5Ces remarques de Morin s’accordaient bien avec deux constats que nous faisions. Premièrement celui des méfaits que produit une spécialisation excessive des étudiants et des chercheurs, très vite enfermés dans leurs disciplines ou sous-disciplines, incapables de dialoguer car inconscients de la multi-dimensionnalité des problèmes qu’ils explorent, comme des limites de leur champ d’expertise. Deuxièmement, le fait que l’histoire montre que les divisions disciplinaires se reconfigurent sans cesse5 et nous force à envisager le caractère précaire de la division entre les disciplines actuelles.

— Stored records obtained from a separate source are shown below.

/-- A member sends its VOTE or NOVOTE for the head step, once (R289). (log 57: DEDUCED) -/
def Core.castVote (c : Core) (yes : Bool) : Core :=
  match c.stp.head with
  | none => c
  | some s =>
    match leaderOf s.members with
    | none => c
    | some l =>
      if c.xch.voted then c
      else
        let c := { c with xch := { c.xch with voted := true } }
        let held := ((List.range c.hodCount).filter fun h => c.heldFor h s.step).length
        let hc := c.obj 0x8010 3
        let mc := membershipCrc s.members
        if l = c.me then c.leadVote s.step c.me (!yes) hc mc
        else c.sendCmd l (if yes then .vote s.step c.me hc mc else .novote s.step c.me held)

/-- VOTE once every hod of the head step is held (R289, R274). (log 69: DEDUCED) -/
def Core.checkVote (c : Core) : Core :=
  match c.stp.head with
  | none => c
  | some s =>
    match c.readJournal with
    | (false, c) => c
    | (true, c) => if (List.range c.hodCount).all fun h => c.heldFor h s.step then c.castVote true else c

/-! ### Images (R283) -/

/-- Add a range to a list of ranges, joining those it touches. -/
def addRange (r : Nat × Nat) (rs : List (Nat × Nat)) : List (Nat × Nat) :=
  let near (q : Nat × Nat) : Bool := q.1 ≤ r.2 && r.1 ≤ q.2
  ((rs.filter near).foldl (fun a q => (min a.1 q.1, max a.2 q.2)) r) :: rs.filter fun q => !near q

/-- The tail step keeps the image of a hod not yet applied. (log 59: DEDUCED) -/
def Core.holdOff (c : Core) (h : Nat) : Bool :=
  match c.stp.tail with
  | some t => c.jStep h == t.step && !c.jApplied h
  | none => false

/-- An image with its CRC field in place. -/
def sealImage (img : List Byte) : List Byte :=
  let z := img.take 72 ++ List.replicate 8 0 ++ img.drop 80
  img.take 72 ++ toLE 8 (crc64 z) ++ img.drop 80

/-- Does an image pass the receiver's checks? -/
def imageGood (b : List Byte) (step hod blocks : Nat) : Bool :=
  numAt b 0 4 == magic 0x48 0x4F 0x44 0x52 && numAt b 4 4 == step && numAt b 8 4 == hod && numAt b 12 4 == blocks &&
    sealImage b == b

/-- The hod's image is held: its row of agreed exponents is copied (R286), an owner's slot is released (R279). -/
def Core.imageHeld (c : Core) (h step : Nat) (b : List Byte) : Core :=
  let x := c.hod h
  let c := (c.setJ h step 1).bump 0x8880 0xD 1
  let c := if x.ring then c.put (c.ringAddr h 0) (bytesAt b (x.dataOff + 32 * x.blocks) x.blocks) else c
  let c := { c with xch := { c.xch with
    imgGot := KMap.erase c.xch.imgGot h, slots := c.xch.slots.filter fun a => !(a.hod == h && a.closed) } }
  if c.stp.head.any fun s => s.step == step then c.checkVote else c

/-- A whole image has arrived: it is read and checked, held or asked for again; the third failure sends NOVOTE.
(log 59: DEDUCED) -/
def Core.imageWhole (c : Core) (h step sender : Nat) : Core :=
  let x := c.hod h
  let (ok, c) := c.xRead (c.imgAddr h) x.imgBytes
  let b := c.bytes (c.imgAddr h) x.imgBytes
  if ok && imageGood b step h x.blocks then c.imageHeld h step b
  else
    let n := KMap.getD c.xch.imgFails h 0 + 1
    let c := { c with xch := { c.xch with
      imgGot := KMap.erase c.xch.imgGot h, imgFails := KMap.set c.xch.imgFails h n } }
    let c := (c.bump 0x8880 0xE 1).sendCmd sender (.again c.me h)
    if n = 3 then
      let c := c.raise (xEv 0x8025 0 h sender 5)
      if c.stp.head.any fun s => s.step == step then c.castVote false else c
    else c

/-- Take an IMAGE message: the answer, and the state. (log 59: DEDUCED) -/
def Core.imageIn (c : Core) (m : XMsg) : Nat × Core :=
  let h := m.hod
  let (ok, c) := c.xRead (c.jAddr h) 16
  if !ok then (3, c)
  else if c.holdOff h then (2, c.bump 0x8880 0xA 1)
  else if c.heldFor h m.step then (0, c)
  else
    let c := if c.jStep h ≠ m.step ∨ (KMap.get? c.xch.imgGot h).isNone then
        let c := c.setJ h m.step 0
        { c with xch := { c.xch with imgGot := KMap.set c.xch.imgGot h [] } }
      else c
    let size := (c.hod h).imgBytes
    let n := min 204 (size - m.imageOff)
    let c := if n = 0 then c else c.put (c.imgAddr h + m.imageOff) (bytesAt m.payload 0 n)
    let rs := addRange (m.imageOff, m.imageOff + n) (KMap.getD c.xch.imgGot h [])
    let c := { c with xch := { c.xch with imgGot := KMap.set c.xch.imgGot h rs } }
    (0, if rs.any fun r => r.1 == 0 && size ≤ r.2 then c.imageWhole h m.step m.sender else c)

/-- Queue an image for a member. -/
def Core.queueImage (c : Core) (tgt h step : Nat) (img : List Byte) : Core :=
  (List.range (ceilDiv img.length 204)).foldl
    (fun c i => c.queueOut 0 tgt { c.xmsg 5 step h ((img.drop (204 * i)).take 204) with imageOff := 204 * i }) c

/-! ### Closing a hod (R281, R286) -/

/-- The slot of a hod. -/
def Core.slot? (c : Core) (h : Nat) : Option HodAcc := c.xch.slots.find? fun a => a.hod == h

/-- Replace a hod's slot. -/
def Core.setSlot (c : Core) (a : HodAcc) : Core :=
  { c with xch := { c.xch with slots := c.xch.slots.map fun x => if x.hod == a.hod then a else x } }

/-- The exchange bank's key for a step (R282), and its counter. -/
def Core.exKey (c : Core) (step : Nat) : Nat := mixN (c.obj 0x8030 0 ^^^ mixN step)
def exCtr (hod use elem : Nat) : Nat := hod % 4096 * 2 ^ 52 + use * 2 ^ 50 + elem % 2 ^ 29

/-- A latch under which every block fits its own amax. -/
def Core.ownLatch (c : Core) (layer role : Nat) : Latch := c.noLatch layer 2 role 0

/-- What closing the blocks of a hod has formed so far. -/
structure HodImg where
  words : List Nat := []
  data : List Byte := []
  next : List Nat := []
  norm2 : Num := .zero false
  maxabs : Num := .zero false
  zeros : Nat := 0
  nonfin : Nat := 0
  cnt : Tally5 := {}
  deriving DecidableEq, Repr

/-- The values of a written B8e block. (log 60: DEDUCED) -/
def blkVals (word : Nat) (data : List Byte) : List Num := decodeBlk .b8e word data false 0 none 32

/-- The exact sum of squares of a list. (log 60: DEDUCED) -/
def sumSquares (xs : List Num) : Num := xs.foldl (fun s x => s.add (x.mul x)) (.zero false)

/-- The block's own exponent (R281) and the margin, at most 254 (R285, R286). -/
def marginExp (am : Num) (margin : Nat) : Nat := min 254 (clampE (fitRaw am fmtE5M2.maxNumPos) + margin)

/-- Close block i: divide, convert with SR, sum (R281); for a ring hod the next agreed exponent (R286). -/
def closeBlk (lat : Latch) (key h margin k : Nat) (sums : List Num) (kept : Nat) (i : Nat) (g : HodImg) : HodImg :=
  if k = 0 then
    { g with words := g.words ++ [0], data := g.data ++ List.replicate 32 0, next := g.next ++ [kept], zeros := g.zeros + 1 }
  else
    let v := sums.map fun x => fdiv x (.ofNat k)
    let o := convBlk .b8e lat true false 1 key (exCtr h 0 (32 * i)) v
    let ws := blkVals o.word o.data
    let am := amaxOf sums
    { words := g.words ++ [o.word], data := g.data ++ o.data
      next := g.next ++ [if am.isZero then kept else marginExp am margin]
      norm2 := dadd g.norm2 (sumSquares ws), maxabs := g.maxabs.maxAbs (amaxOf ws), zeros := g.zeros
      nonfin := g.nonfin + (v.filter Num.nonFinite).length, cnt := g.cnt.add o.cnt }

/-- The image of a hod (Table 9.3). -/
def Core.formImage (c : Core) (step h : Nat) (x : HodRow) (a : HodAcc) (deadline : Bool) (contribs : List Nat)
    (g : HodImg) : List Byte :=
  let flags := (if deadline then 1 else 0) + (if x.ring then 2 else 0) + (if x.owner = c.me then 0 else 4)
  let hdr := toLE 4 (magic 0x48 0x4F 0x44 0x52) ++ toLE 4 step ++ toLE 4 h ++ toLE 4 x.blocks ++
    toLE 32 (bitmap contribs) ++ toLE 2 0 ++ toLE 1 c.me ++ toLE 1 flags ++ toLE 8 (f64Code g.norm2) ++
    toLE 4 (f32Code (rnd32 g.maxabs)) ++ toLE 4 (if x.ring then a.escBlocks else 0) ++ toLE 4 g.zeros ++
    List.replicate 8 0 ++ List.replicate 48 0
  let pad (bs : List Byte) : List Byte := bs ++ List.replicate (roundUp bs.length 64 - bs.length) 0
  sealImage (hdr ++ pad (g.words.flatMap (toLE 2)) ++ g.data ++ (if x.ring then pad (g.next.flatMap (toLE 1)) else []))

/-! ### Accumulator slots in P7 (R279)

A slot of a hod of e elements and b blocks: the sums from byte 0, the counts from 4e, the contributors' block counts
from 4e + 2b, the state in the last 64 of its 4e + 2b + 1,088 bytes. (log 52: DEDUCED) -/

/-- Where a slot lies. -/
def Core.slotBase (c : Core) (a : HodAcc) : Nat := c.obj 0x8011 1 + a.at_ * c.obj 0x8011 2

/-- Offsets in a slot: a block's count, a contributor's block count, the state. -/
def HodRow.cntOff (x : HodRow) (i : Nat) : Nat := 4 * x.elems + 2 * i
def HodRow.gotOff (x : HodRow) (m : Nat) : Nat := 4 * x.elems + 2 * x.blocks + 4 * m
def HodRow.stateOff (x : HodRow) : Nat := 4 * x.elems + 2 * x.blocks + 1024

/-- A block's count, a contributor's block count, a block's sums. -/
def Core.slotCnt (c : Core) (base : Nat) (x : HodRow) (i : Nat) : Nat := c.num (base + x.cntOff i) 2
def Core.slotGot (c : Core) (base : Nat) (x : HodRow) (m : Nat) : Nat := c.num (base + x.gotOff m) 4
def Core.slotSum (c : Core) (base i : Nat) : List Num := (unpack 32 32 (c.bytes (base + 128 * i) 128)).map f32

/-- Give a block its count. -/
def Core.setCnt (c : Core) (base : Nat) (x : HodRow) (i n : Nat) : Core := c.put (base + x.cntOff i) (toLE 2 n)

/-- A hod takes a free slot: its counts start at zero. (log 52: DEDUCED) -/
def Core.openSlot (c : Core) (h : Nat) : Core :=
  let x := c.hod h
  let i := ((List.range (c.xch.slots.length + 1)).find? fun i => !c.xch.slots.any fun a => a.at_ == i).getD 0
  let a : HodAcc := { hod := h, at_ := i, first := c.now }
  let base := c.slotBase a
  let c := (c.put (base + x.cntOff 0) (List.replicate (2 * x.blocks + 1024) 0)).smear (base + x.stateOff) 64
  { c with xch := { c.xch with slots := c.xch.slots ++ [a] } }

/-- The adders take a block (R280, R314): the first arrival is written, others are added in FP32; refused at a
misaligned destination (0x9003). A block past the hod's last has no place. (log 52: DEDUCED) -/
def Core.addBlk (c : Core) (base : Nat) (x : HodRow) (i : Nat) (vs : List Num) : Core :=
  let a := base + 128 * i
  if x.blocks ≤ i then c
  else if a % 128 ≠ 0 then c.raise { code := 0x9003, source := stepSrc, fmt := 2, detail := detail2 a 0 }
  else
    match c.xRead (base + x.cntOff i) 2 with
    | (false, c) => c
    | (true, c) =>
    let n := c.slotCnt base x i
    let c := if n = 0 then c.put a (vs.flatMap fun v => toLE 4 (f32Code (rnd32 v))) else c.addPiece a vs
    c.setCnt base x i (n + 1)

/-- Members whose contribution is complete (R280). -/
def Core.wholeFrom (c : Core) (ms : List Nat) (a : HodAcc) (x : HodRow) : List Nat :=
  ms.filter fun m => a.ended.contains m && c.slotGot (c.slotBase a) x m == x.blocks

/-- What closing a hod reads: its entry in the table, its slot, its row of agreed exponents. -/
def Core.closeReads (c : Core) (h : Nat) : Bool × Core :=
  match c.readHod h with
  | (false, c) => (false, c)
  | (true, c) =>
    let x := c.hod h
    match (match c.slot? h with
      | some a => c.xRead (c.slotBase a) x.stateOff
      | none => (true, c)) with
    | (false, c) => (false, c)
    | (true, c) => if x.ring then c.xRead (c.ringAddr h 0) x.blocks else (true, c)

/-- The blocks of a hod closed, in order: each with its count, a ring hod's only where its chain is done. -/
def Core.closeBlks (c : Core) (s : StepSlot) (h : Nat) (a : HodAcc) : HodImg :=
  let x := c.hod h
  let held := (c.slot? h).isSome
  let base := c.slotBase a
  let kept (i : Nat) : Nat := if x.ring then c.num (c.ringAddr h i) 1 else 0
  let k (i : Nat) : Nat := if held && (!x.ring || a.done.contains i) then c.slotCnt base x i else 0
  (List.range x.blocks).foldl
    (fun g i => closeBlk (c.ownLatch x.layer 3) (c.exKey s.step) h (c.obj 0x8021 0) (k i) (c.slotSum base i) (kept i) i g) {}

/-- The contributors an image names: those whose contributions are complete; for a ring hod those RING_END names. -/
def Core.imgContribs (c : Core) (s : StepSlot) (x : HodRow) (a : HodAcc) : List Nat :=
  if !x.ring then c.wholeFrom s.members a x
  else match a.ringEnd with
    | some ms => insertNat c.me ms
    | none => if (s.members.filter (· != c.me)).isEmpty && a.done.length == x.blocks then [c.me] else []

/-- Close a hod of the head step: its image is formed and goes to every member and listener. Poison in what that reads
fails the close. (log 52: DEDUCED) -/
def Core.closeHod (c : Core) (h : Nat) (deadline : Bool) : Core :=
  match c.stp.head, c.closeReads h with
  | none, _ => c
  | some _, (false, c) => c
  | some s, (true, c) =>
    let x := c.hod h
    let a : HodAcc := (c.slot? h).getD { hod := h }
    let g := c.closeBlks s h a
    let img := c.formImage s.step h x a deadline (c.imgContribs s x a) g
    let c := ((c.countConv g.cnt).bump 0x3008 1 g.nonfin).bump 0x8880 0x14 g.zeros
    let c := (c.bump 0x8880 3 1).bump 0x8880 4 (if deadline then 1 else 0)
    let c := if deadline then c.raiseOnceStep (xEv 0x8020 0 h c.me 0) else c
    let c := { c with xch := { c.xch with closed := h :: c.xch.closed } }
    let c := c.setSlot { a with closed := true }
    (c.me :: minus (s.members ++ minus c.xch.listened s.members) [c.me]).foldl
      (fun c tgt => c.queueImage tgt h s.step img) c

6Le cadre étant posé, restait à le remplir. La première question a été celle du niveau de notre formation : licence ou master ? Nous avons opté pour le niveau de licence, car à ce moment particulier du passage du lycée à l’université, les étudiants sont encore prêts à envisager tous les possibles. Au niveau du master, ils sont déjà modelés par des pratiques de l’enseignement que nous souhaitions, au moins partiellement, remettre en question. C’est ainsi que nous avons entamé le travail de construction d’un programme d’enseignement. Deux difficultés majeures se sont présentées : choisir les contenus de façon pertinente, convaincre tutelles et collègues de l’intérêt du projet.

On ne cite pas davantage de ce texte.